═══ Supplied material

-- ==== Sys2Proof/Machine/PatchOps.lean ====
section
/-! DEFINITION. The meanings of group 5: checks at issue and entry into the patch command queue (R141-R146, R149, R151-R156,
R160, R161), and the arrival of a remote command (R156, R157). -/

namespace Sys2Proof.Machine

/-- In an I task no group 5 command while region or ring mode is on (R145). -/
def needPlainPatch : M Unit := do
  let x ← getT
  need (x.isM || (!x.view.rgn && !x.view.ring))
/-- PRI of the task that issues a command. -/
def Tile.taskPri (x : Tile) : Nat := (x.sch.task.map (·.pri)).getD 0
/-- Issue a local command: hold while the queue's 16 entries are taken (R144). -/
def issueCmd (c : PCmd) : M Go := do
  let x ← getT
  await (decide (x.pu.q.length < 16))
  let t ← me
  modS fun s => enqueueCmd s t { cmd := c, car := x.csr.carry, pri := x.taskPri, byTask := true }
  pure .on
/-- The tile-store address of a source or destination, checked for n bytes (R141); 0 where none is named. -/
def cmdAddr (named : Bool) (g : BitVec 8) (n : Nat) : M Word := do
  if named then
    let a ← readG g.toNat false
    let _ ← needOwn a n 64
    pure a
  else pure 0

/-- mxcfg. -/
def mxcfgM (f : FE) : M Go := whenBit0 f.p do
  needPlainPatch
  issueCmd (.cfg f.ix.toNat (BitVec.ofNat 4 f.cmd.toNat))
/-- mxwld (R137, R138, R151): ILLOP comes before the faults of the address. DESIGN CHOICE: notes/assumptions/114.md. -/
def mxwldM (f : FE) : M Go := whenBit0 f.p do
  needPlainPatch
  let ty := BitVec.ofNat 4 f.cmd.toNat
  let sc := nbit f.cmd.toNat 4
  let i4 := nbit f.cmd.toNat 5
  let v := (← getT).view
  need (!v.ring && (!sc || decide (2 ≤ v.scq)))
  let width := if i4 then 4 else tyWidth ty
  let a ← cmdAddr (f.ix == 4) f.ga (512 * width)
  issueCmd (.wld f.ix.toNat a ty i4 sc)
/-- mxwsw. -/
def mxwswM (f : FE) : M Go := whenBit0 f.p do
  needPlainPatch
  issueCmd .wsw
/-- mxsc (R138): ILLOP comes before the faults of the address. DESIGN CHOICE: notes/assumptions/114.md. -/
def mxscM (f : FE) : M Go := whenBit0 f.p do
  needPlainPatch
  let n := (← readG f.gb.toNat false).toNat
  need (decide (1 ≤ n) && decide (n ≤ 8) && decide ((← getT).view.scq + n ≤ 8))
  let a ← cmdAddr (f.ix == 4) f.ga (64 * n)
  issueCmd (.sc f.ix.toNat a n)
/-- mxrun (R149, R161): ILLOP comes before the faults of the address. DESIGN CHOICE: notes/assumptions/114.md. -/
def mxrunM (f : FE) : M Go := whenBit0 f.p do
  needPlainPatch
  let rows := (← readG f.gb.toNat false).toNat
  let r0 := (← readG f.gc.toNat false).toNat
  let s ← getS
  let src := f.ix.toNat
  let set := nbit f.cmd.toNat 0
  let zero := nbit f.cmd.toNat 1
  let sat := nbit f.cmd.toNat 2
  need (runLegal s s.cur src rows r0 set zero sat)
  let a ← cmdAddr (f.ix == 4) f.ga (8 * rows * tyWidth (tget {} (s.tile s.cur).view.fmts src : ActFmt).ty)
  issueCmd (.run src a rows r0 set zero sat)
/-- mxdrn (R139, R140): a tile-store destination empties at issue. ILLOP comes before RMODEBAD, and both before the faults of the
address. DESIGN CHOICE: notes/assumptions/98.md. -/
def mxdrnM (f : FE) : M Go := whenBit0 f.p do
  needPlainPatch
  let first := (← readG f.gb.toNat false).toNat
  let rows := (← readG f.gc.toNat false).toNat
  let x ← getT
  let ty := BitVec.ofNat 4 f.cmd.toNat
  let set := nbit f.cmd.toNat 4
  let toQueue := f.ix != 16
  need (decide (first + rows ≤ 64) && drainLegal x.view ty set)
  need (!toQueue || decide (0 < (x.outQ f.ix.toNat).depth))
  if 8 ≤ ty.toNat then needMode
  let n := 8 * rows * tyWidth ty
  let a ← cmdAddr (!toQueue) f.ga n
  await (decide (x.pu.q.length < 16))
  let t ← me
  if !toQueue then modS fun s => emptyRange s t 0 x.csr.stkbase 0 (pagesOf n) a n
  issueCmd (.drn toQueue f.ix.toNat a ty set (nbit f.cmd.toNat 5) (nbit f.cmd.toNat 6) first rows)
/-- mxclr. -/
def mxclrM (f : FE) : M Go := whenBit0 f.p do
  needPlainPatch
  issueCmd (.clr (nbit f.cmd.toNat 0) (nbit f.cmd.toNat 1))
/-- mxrgn (R149, R161): on and off name the region that the setup declares. -/
def mxrgnM (f : FE) : M Go := whenBit0 f.p do
  needM
  let on := nbit f.cmd.toNat 0
  let n := (← readG f.ga.toNat false).toNat
  let s ← getS
  need ((s.tile s.cur).view.rgn != on && (regionOf s s.cur).map (·.1) == some n)
  issueCmd (.rgn on n)
/-- mxring (R151, R161): on and off name the ring that the setup declares. -/
def mxringM (f : FE) : M Go := whenBit0 f.p do
  needM
  let on := nbit f.cmd.toNat 0
  let n := (← readG f.ga.toNat false).toNat
  let s ← getS
  need ((s.tile s.cur).view.ring != on && (ringOf s s.cur).map (·.1) == some n)
  issueCmd (.ring on n)
/-- mxlap (R152). -/
def mxlapM (f : FE) : M Go := whenBit0 f.p do
  needM
  need (← getT).view.ring
  issueCmd .lap
/-- mxrec (R153, R73). RMODEBAD comes before the ILLOP of a depth out of range. DESIGN CHOICE: notes/assumptions/99.md. -/
def mxrecM (f : FE) : M Go := whenBit0 f.p do
  needPlainPatch
  if nbit f.cmd.toNat 0 then
    let d := (← readG f.ga.toNat false).toNat
    needMode
    need (decide (1 ≤ d) && decide (d ≤ 16))
    issueCmd (.recur true d)
  else issueCmd (.recur false 0)
/-- mxst (R57, R161): a command of the queue whose register is empty until every earlier command has completed. DEDUCED:
notes/assumptions/77.md. -/
def mxstM (f : FE) : M Go := whenBit0 f.p do
  needPlainPatch
  dstReady true f.ga.toNat
  let go ← issueCmd (.st (nbit f.cmd.toNat 0))
  sendResult (.g f.ga.toNat) .status
  pure go

/-! ## Remote commands (R154-R157, R346) -/

/-- TADDR of CAPFAIL (R156). -/
def capTaddr (target c : Nat) (dead : Bool) : Word := BitVec.ofNat 64 (target * 256 + c + if dead then 2 ^ 32 else 0)
/-- mxcmd (R155): the request is sent, and the core holds for the reply; OWNER comes before RMODEBAD. DESIGN CHOICE: notes/assumptions/114.md. -/
def mxcmdM (f : FE) : M Go := whenBit0 f.p do
  needM
  match (← getT).sch.cmdOut with
  | some r =>
    match r.reply with
    | none => hold
    | some v =>
      modT fun x => { x with sch := { x.sch with cmdOut := none } }
      if v = 1 then pure .on
      else trap 0x0E (capTaddr r.target r.cap (v == 2))
  | none =>
    let target := (← readG f.ga.toNat false).toNat
    let nonce := (← readG f.gb.toNat false).toNat
    let param ← readG f.gc.toNat false
    let s ← getS
    if !(decide (target < Config.numTiles) && s.ownerOf target == s.ownerOf s.cur) then trap 0x0F (BitVec.ofNat 64 target)
    if f.cmd = 1 && decide (8 ≤ param.toNat % 16) && decide (param.toNat % 16 ≤ 13) then needMode
    modT fun x => ({ x with sch := { x.sch with cmdOut := some {
      target := target, cap := f.ix.toNat, nonce := BitVec.ofNat 32 nonce, op := f.cmd.toNat, param := param,
      car := x.csr.carry, pri := x.taskPri } } } : Tile).perfAdd 5 1
    sentHold

/-- The local command that a remote one stands for, if its parameter keeps the limits of R155 and the rules of the local
command (R157); one that keeps them not is refused. DESIGN CHOICE: notes/assumptions/115.md. -/
def remoteCmd (s : State) (t : Nat) (r : RCmd) : Option PCmd :=
  let p := r.param.toNat
  let x := s.tile t
  match r.op with
  | 0 =>
    let rows := nfld p 0 7
    let r0 := nfld p 8 6
    let src := nfld p 20 2
    let ok := nbit p 7 || decide (0 < nfld p 14 2) || nbit p 19 || decide (0 < p / 2 ^ 22)
    if ok || !runLegal s t src rows r0 (nbit p 16) (nbit p 17) (nbit p 18) then none
    else some (.run src 0 rows r0 (nbit p 16) (nbit p 17) (nbit p 18))
  | 1 =>
    let ty := BitVec.ofNat 4 p
    let q := nfld p 8 4
    let first := nfld p 16 6
    let rows := nfld p 24 7
    let bad := nbit p 7 || decide (0 < nfld p 12 4) || decide (0 < nfld p 22 2) || decide (0 < p / 2 ^ 31)
    if bad || rows = 0 || decide (64 < first + rows) || !drainLegal x.view ty (nbit p 4) || (x.outQ q).depth = 0 then none
    else some (.drn true q 0 ty (nbit p 4) (nbit p 5) (nbit p 6) first rows)
  | 2 => if p = 0 then some .wsw else none
  | _ => if p / 4 = 0 then some (.clr (nbit p 0) (nbit p 1)) else none

/-- REMOTE_COMMAND_ARRIVAL (R156): the command that tile t has sent reaches its target, whose region and ring mode are those after
every command queued there (DESIGN CHOICE: notes/assumptions/101.md). At another owner's tile it is dropped, and the sender, which
still holds, raises OWNER precisely (R347). -/
def evRemoteCommandArrival (t : Nat) (s : State) : Option State :=
  match (s.tile t).sch.cmdOut with
  | none => none
  | some r =>
    let answer (s : State) (v : BitVec 2) : State := s.modTile t fun x =>
      ({ x with sch := { x.sch with cmdOut := some { r with reply := some v } } } : Tile).perfAdd 6 1
    if r.reply.isSome then none
    else if s.ownerOf r.target != s.ownerOf t then
      some (takeTrap (recordReject s t 2 0 (s.ownerOf r.target) r.target 0) t 0x0F (rejectTaddr 0x0F (s.ownerOf r.target) r.target 0))
    else if s.unreachable r.target then some (answer s 2)
    else
      let x := s.tile r.target
      if x.failStop then none
      else
        let cap := (tget 0 x.eng.caps r.cap).toNat
        let v := x.view
        let refused := !nbit cap 63 || nfld cap 0 32 != r.nonce.toNat || !nbit cap (32 + r.op) || v.rgn || v.ring
        match remoteCmd s r.target r with
        | none => some (answer s 0)
        | some c =>
          if refused then some (answer s 0)
          else if 16 ≤ x.pu.q.length then none
          else some (answer (enqueueCmd s r.target { cmd := c, car := r.car, pri := r.pri, remote := true }) 1)

/-- MXCFG (R161). -/
def execMxcfg (f : FE) (s : State) := issue (.mxcfg f) (mxcfgM f) s
/-- MXWLD (R161). -/
def execMxwld (f : FE) (s : State) := issue (.mxwld f) (mxwldM f) s
/-- MXWSW (R161). -/
def execMxwsw (f : FE) (s : State) := issue (.mxwsw f) (mxwswM f) s
/-- MXSC (R161). -/
def execMxsc (f : FE) (s : State) := issue (.mxsc f) (mxscM f) s
/-- MXRUN (R161). -/
def execMxrun (f : FE) (s : State) := issue (.mxrun f) (mxrunM f) s
/-- MXDRN (R161). -/
def execMxdrn (f : FE) (s : State) := issue (.mxdrn f) (mxdrnM f) s
/-- MXCLR (R161). -/
def execMxclr (f : FE) (s : State) := issue (.mxclr f) (mxclrM f) s
/-- MXRGN (R149). -/
def execMxrgn (f : FE) (s : State) := issue (.mxrgn f) (mxrgnM f) s
/-- MXRING (R151). -/
def execMxring (f : FE) (s : State) := issue (.mxring f) (mxringM f) s
/-- MXLAP (R152). -/
def execMxlap (f : FE) (s : State) := issue (.mxlap f) (mxlapM f) s
/-- MXREC (R153). -/
def execMxrec (f : FE) (s : State) := issue (.mxrec f) (mxrecM f) s
/-- MXCMD (R155). -/
def execMxcmd (f : FE) (s : State) := issue (.mxcmd f) (mxcmdM f) s
/-- MXST (R159). -/
def execMxst (f : FE) (s : State) := issue (.mxst f) (mxstM f) s
/-- PATCH_COMMAND (R143). -/
def execPatchCommand (t : Nat) (s : State) := occur (evPatchCommand t) s
/-- REMOTE_COMMAND_ARRIVAL (R156). -/
def execRemoteCommandArrival (t : Nat) (s : State) := occur (evRemoteCommandArrival t) s

end Sys2Proof.Machine
end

══════

• _Work required_: Return every line from the entries that holds the string "taskPri".

• _Answer box_:
def Tile.taskPri (x : Tile) : Nat := (x.sch.task.map (·.pri)).getD 0
  modS fun s => enqueueCmd s t { cmd := c, car := x.csr.carry, pri := x.taskPri, byTask := true }
      car := x.csr.carry, pri := x.taskPri } } } : Tile).perfAdd 5 1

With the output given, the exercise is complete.